The challenge is that B2B SaaS sales-led experiments are particularly hard to make statistically significant due to low deal volume — you simply don’t have the sample sizes that a product or growth team might. The right frame is to match rigor to stakes: for low-stakes, easily reversible decisions, one team can plan quickly, ship, and see what happens. For high-stakes decisions where the goal is company-wide rollout, you need a properly designed test that can collect strong enough signals to make a confident decision.

What’s the specific friction you run into?

Two things. The first is the broader question of experiment rigor. Stakeholders will often ask “is this statistically significant?” which can push teams toward over-engineering the design upfront rather than running fast, lightweight tests. The answer is to match the rigor to the stakes, not every experiment needs to be airtight before you learn something useful.

The second is the incentive alignment problem, and this is common in SaaS experimentation. Let’s say I want to test a more aggressive discounting strategy, offer deeper discounts to see if it closes more deals and whether the volume gain outweighs the price reduction. To run that experiment properly, sales reps need to follow the protocol even when they’d normally close without offering the discount at all. But if they’re already closing, there’s no natural incentive to offer a deeper discount. Generally, it’s their commission on the line, and who would want to risk their income? So your experiment can break down because the people running it are rationally acting against it. 

Sales-led experiments require strong buy-in from sales reps. And when the experiment goes against team incentives, leadership enforcement isn’t just helpful: without it, your data won’t be clean. Otherwise, your experiment won’t have the sample size you were hoping for. 

Making the case upstairs 

How do you make the case to leadership for running these experiments in the first place?

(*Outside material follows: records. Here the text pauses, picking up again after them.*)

/-! ## The obligations -/

/-- Settles O7: the received byte is the read header or not, which selects OVF.RA.MATCH or OVF.RA.NOMATCH. -/
theorem onlyTheReadHeaderIsAcknowledged : Obligations.OnlyTheReadHeaderIsAcknowledged := by
  unfold Obligations.OnlyTheReadHeaderIsAcknowledged
  intro s a rx rest haddr hinv hst hclk hb
  have hmode : s.mode = .rxByte := by simpa [ModeFollowsState, armOf, hst, eq_comm] using hinv
  have hrx : rx = s.cfg.addrMatchByte ↔ rx.toNat = 2 * a.toNat + 1 := by rw [haddr, eq_readHeader_iff]
  by_cases h : rx = s.cfg.addrMatchByte
  · refine ⟨_, (step_addressByte_match hst hmode hb h).trans (exec_ovfRaMatch rx hclk), ?_⟩
    simp [hrx.1 h]
  · refine ⟨_, (step_addressByte_noMatch hst hmode hb h).trans (exec_ovfRaNomatch rx hclk), ?_⟩
    simp [mt hrx.2 h]

/-- Settles O28: below N by whether the entry is written, from N on by the padding. -/
theorem byteAtReadsOrPads : Obligations.ByteAtReadsOrPads := by
  unfold Obligations.ByteAtReadsOrPads
  intro s
  have h0 : 0 < numResultBytes := by decide
  have h1 : 1 < numResultBytes := by decide
  exact ⟨fun _ hb => byteAt_of_entry h0 hb, fun _ hb => byteAt_of_entry h1 hb,
    fun hn => byteAt_of_unwritten h0 hn, fun hn => byteAt_of_unwritten h1 hn, fun _ hk => byteAt_of_ge s hk⟩

end Sys2Proof.Machine

/-! Proofs of the statements of spec/10_state.md, O29, O30, O32 to O35, O37 and O38. Each rests on one inversion lemma,
`transition_of_exec`: every completing instruction makes one of the five transitions of `Transition`. The invariants then
need what the decoder says of an instruction's kind and state, which comes first. -/

namespace Sys2Proof.Machine

/-! ## What the decoder reads (spec/30_encoding.md R77 to R80) -/

/-- A canonical word has `r` = 0 and a legal kind, and reports no STOP where the kind is ADC (R80). -/
theorem fields_of_canonicalError {p : Config} {w : DispatchWord} (h : canonicalError p w = none) :
    dwReserved w = false ∧ ∃ k, dwKind w = some k ∧ (k = .adc → dwStop w = false) := by
  unfold canonicalError at h
  split at h
  · cases h
  · refine ⟨by simpa using ‹¬dwReserved w = true›, ?_⟩
    cases hk : dwKind w with
    | none => simp [hk] at h
    | some k =>
      refine ⟨k, rfl, ?_⟩
      rintro rfl
      cases hs : dwStop w with
      | false => rfl
      | true => simp [hk, hs] at h

/-- First-match selection on an assembled word without `data`: the row its other fields name (R77, R78). -/
theorem selectRow_packDW_zero (c s : Bool) (k : EventKind) (st : ProtocolState) (h : k = .adc → s = false) :
    selectRow (packDW 0 c s k st) = some (rowOfFields k s st c) := by
  cases k with
  | start => cases s <;> cases st <;> cases c <;> rfl
  | ovf => cases s <;> cases st <;> cases c <;> rfl
  | adc =>
    rw [h rfl]
    cases st <;> cases c <;> rfl

/-- A canonical word selects the row of its fields (R78). -/
theorem selectRow_of_canonicalError {p : Config} {w : DispatchWord} (h : canonicalError p w = none) :
    ∃ k, dwKind w = some k ∧ selectRow w = some (rowOfFields k (dwStop w) (dwState w) (dwCond w)) := by
  obtain ⟨hr, k, hk, hs⟩ := fields_of_canonicalError h
  refine ⟨k, hk, ?_⟩
  rw [← selectRow_packDW_zero (dwCond w) (dwStop w) k (dwState w) hs, ← selectRow_packDW (dwData w),
    packDW_of_fields hr hk]

/-- What the decoder answers: the instruction of the row that the word's fields name. -/
theorem instrOf_of_decode {p : Config} {w : DispatchWord} {v : Reading} {i : Instr} (h : decode p w v = .ok i) :
    ∃ k, dwKind w = some k ∧ i = instrOf (rowOfFields k (dwStop w) (dwState w) (dwCond w)) w v := by
  cases hc : canonicalError p w with
  | some e => simp [decode, hc] at h
  | none =>
    obtain ⟨k, hk, hrow⟩ := selectRow_of_canonicalError hc
    rw [decode_of_selectRow v hc hrow] at h
    exact ⟨k, hk, by cases h; rfl⟩

theorem kind_instrOf_rowOfFields (k : EventKind) (s c : Bool) (st : ProtocolState) (w : DispatchWord) (v : Reading) :
    (instrOf (rowOfFields k s st c) w v).kind = k := by
  unfold rowOfFields
  split <;> rfl

/-- The kind in the word is the decoded instruction's (R69, R77). -/
theorem kind_of_decode {p : Config} {w : DispatchWord} {v : Reading} {i : Instr} (h : decode p w v = .ok i) :
    dwKind w = some i.kind := by
  obtain ⟨k, hk, rfl⟩ := instrOf_of_decode h
  rw [hk, kind_instrOf_rowOfFields]

theorem opcode_instrOf (op : Opcode) (w : DispatchWord) (v : Reading) : (instrOf op w v).opcode = op := by
  cases op <;> rfl

theorem rowOfFields_saa_ne_adcDoneStray (k : EventKind) (s c : Bool) : rowOfFields k s .saa c ≠ .adcDoneStray := by
  cases k <;> cases s <;> simp [rowOfFields]

/-- A completion in SendingAddressAck is not decoded as a stray one (R105, R106). -/
theorem state_ne_saa_of_decode_adcDoneStray {p : Config} {w : DispatchWord} {v v' : Reading} {st : ProtocolState}
    (h : decode p w v = .ok (.adcDoneStray st v')) : st ≠ .saa := by
  rintro rfl
  obtain ⟨k, -, hi⟩ := instrOf_of_decode h
  have hop : Opcode.adcDoneStray = rowOfFields k (dwStop w) (dwState w) (dwCond w) :=
    (congrArg Instr.opcode hi).trans (opcode_instrOf _ w v)
  rw [← hop] at hi
  injection hi with hst
  rw [← hst] at hop
  exact rowOfFields_saa_ne_adcDoneStray k _ _ hop.symm

/-! ## What a completing instruction does (spec/10_state.md R50) -/

/-- The rows that arm a unit other than TX_BYTE and do nothing else: the state they go to, the unit it arms and the
recovery reason (R90, R91, R93 to R95, R97, R99, R100); none for the other rows. -/
def rearms : Instr → Option (ProtocolState × XcvrMode × Recovery)
  | .startStopped _ => some (.wfs, .idle, .stop)
  | .startGo _ => some (.ra, .rxByte, .none)
  | .ovfStop _ _ => some (.wfs, .idle, .stop)
  | .ovfRaMatch _ => some (.saa, .txAck, .none)
  | .ovfRaNomatch _ => some (.wfs, .idle, .addrMismatch)
  | .ovfSb => some (.rab, .rxAck, .none)
  | .ovfRabNack => some (.wfs, .idle, .nack)
  | .ovfDefault _ => some (.wfs, .idle, .defensive)
  | .ovfSaa => none
  | .ovfRabAck => none
  | .adcDoneSaa _ => none
  | .adcDoneStray _ _ => none

/-- What a completing instruction can do, one constructor per effect on the block. -/
inductive Transition (s : State) : Instr → State → Prop
  /-- Arm a unit other than TX_BYTE. -/
  | rearm {i : Instr} {x : ProtocolState} {m : XcvrMode} {r : Recovery} (hrow : rearms i = some (x, m, r))
      (he : enabled i.kind s = true) :
      Transition s i { s with st := x, mode := m, clk := false, label := ⟨false, r⟩ }
  /-- Hold the clock and begin a conversion (R96). -/
  | startConversion (hclk : s.clk = false) :
      Transition s .ovfSaa
        { s with clk := true, pwr := true, busy := true, slp := .light, label := ⟨!s.busy, .none⟩ }
  /-- Advance the cursor and arm the byte it names (R98). -/
  | sendNextByte {b : Byte} (hclk : s.clk = false) (hb : byteAt s (advanceCursor s).cur.val = .ok b) :
      Transition s .ovfRabAck
        { s with st := .sb, cur := (advanceCursor s).cur, tx := some b, mode := .txByte, clk := false,
                 label := Label.quiet }
  /-- Capture the reading and arm its high byte (R105, R106). -/
  | sendResult {i : Instr} {v : Reading}
      (hrow : i = .adcDoneSaa v ∨ ∃ st, i = .adcDoneStray st v ∧ s.cfg.adcDoneGuarded = false)
      (he : s.busy = true ∧ s.slp = .light) (hv : legalDraw s.cfg v = true) :
      Transition s i
        { s with st := .sb, cur := 0, rb := ⟨some (highByte v), some (lowByte v)⟩, tx := some (highByte v),
                 mode := .txByte, clk := false, pwr := false, busy := false, slp := .deep, label := Label.quiet }
  /-- Capture the reading and leave the protocol alone (R106, guarded). -/
  | captureOnly {st : ProtocolState} {v : Reading} (hg : s.cfg.adcDoneGuarded = true)
      (he : s.busy = true ∧ s.slp = .light) (hv : legalDraw s.cfg v = true) :
      Transition s (.adcDoneStray st v)
        { s with rb := ⟨some (highByte v), some (lowByte v)⟩, pwr := false, busy := false, slp := .deep,
                 label := Label.quiet }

Always with numbers, and always with two scenarios, optimistic and pessimistic. The optimistic scenario shows the potential ARR uplift if the hypothesis is right. But the pessimistic scenario is actually the more important one. If you build the worst-case outcome and it’s still acceptable (still moves the revenue equation in a useful direction, still teaches you something) then the argument for running the experiment becomes very hard to refuse. You’re not asking them to bet on a best case. You’re showing them that even if you’re wrong, the downside is bounded. That’s a much easier conversation.

And for those who challenge the data with instinct, that’s legitimate, and I take it seriously. If someone says my optimistic scenario is too aggressive, I’ll work through the pessimistic case with them explicitly. If the pessimistic scenario proves them right, then maybe they are right. The goal isn’t to win the argument with data but to make a better decision. Sometimes a gut feeling is pointing at something the model hasn’t captured yet.

Discounting can shift from a concession to an offer. What does that actually look like in practice?

When a sales rep offers an ad-hoc discount, they’re giving up something to close a deal. When a discounting strategy has been tested and proven, the same discount becomes something you offer with confidence because you know it works for the customer and for the company. That changes the dynamic of the sales conversation entirely. It’s no longer a negotiation tactic but a product of the pricing strategy. 

And for the sales team, it’s actually easier: they’re not improvising under pressure; they have something real to offer. A good pricing strategy also shortens the sales cycle, because the conversation stops being about what you’re willing to give up and starts being about what you’re offering and why it makes sense. The goal is to get to a place where discounting is deliberate enough that it stops feeling like leakage and starts feeling like leverage.